## Task brief
Looking only at the lines below that contain "State", give the number of them and no other text.

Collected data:
-- ==== Sys2Proof/Machine/Core.lean ====
section
/-! DEFINITION. The machine as the host's interface reads it. -/

def Sys2Proof.core : Host.Core :=
  { State := Sys2Proof.Machine.State, Fault := Sys2Proof.Machine.Fault, Refusal := Sys2Proof.Machine.Refusal,
    step := Sys2Proof.Machine.step, reset := Sys2Proof.Machine.State.reset }
end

## Response
2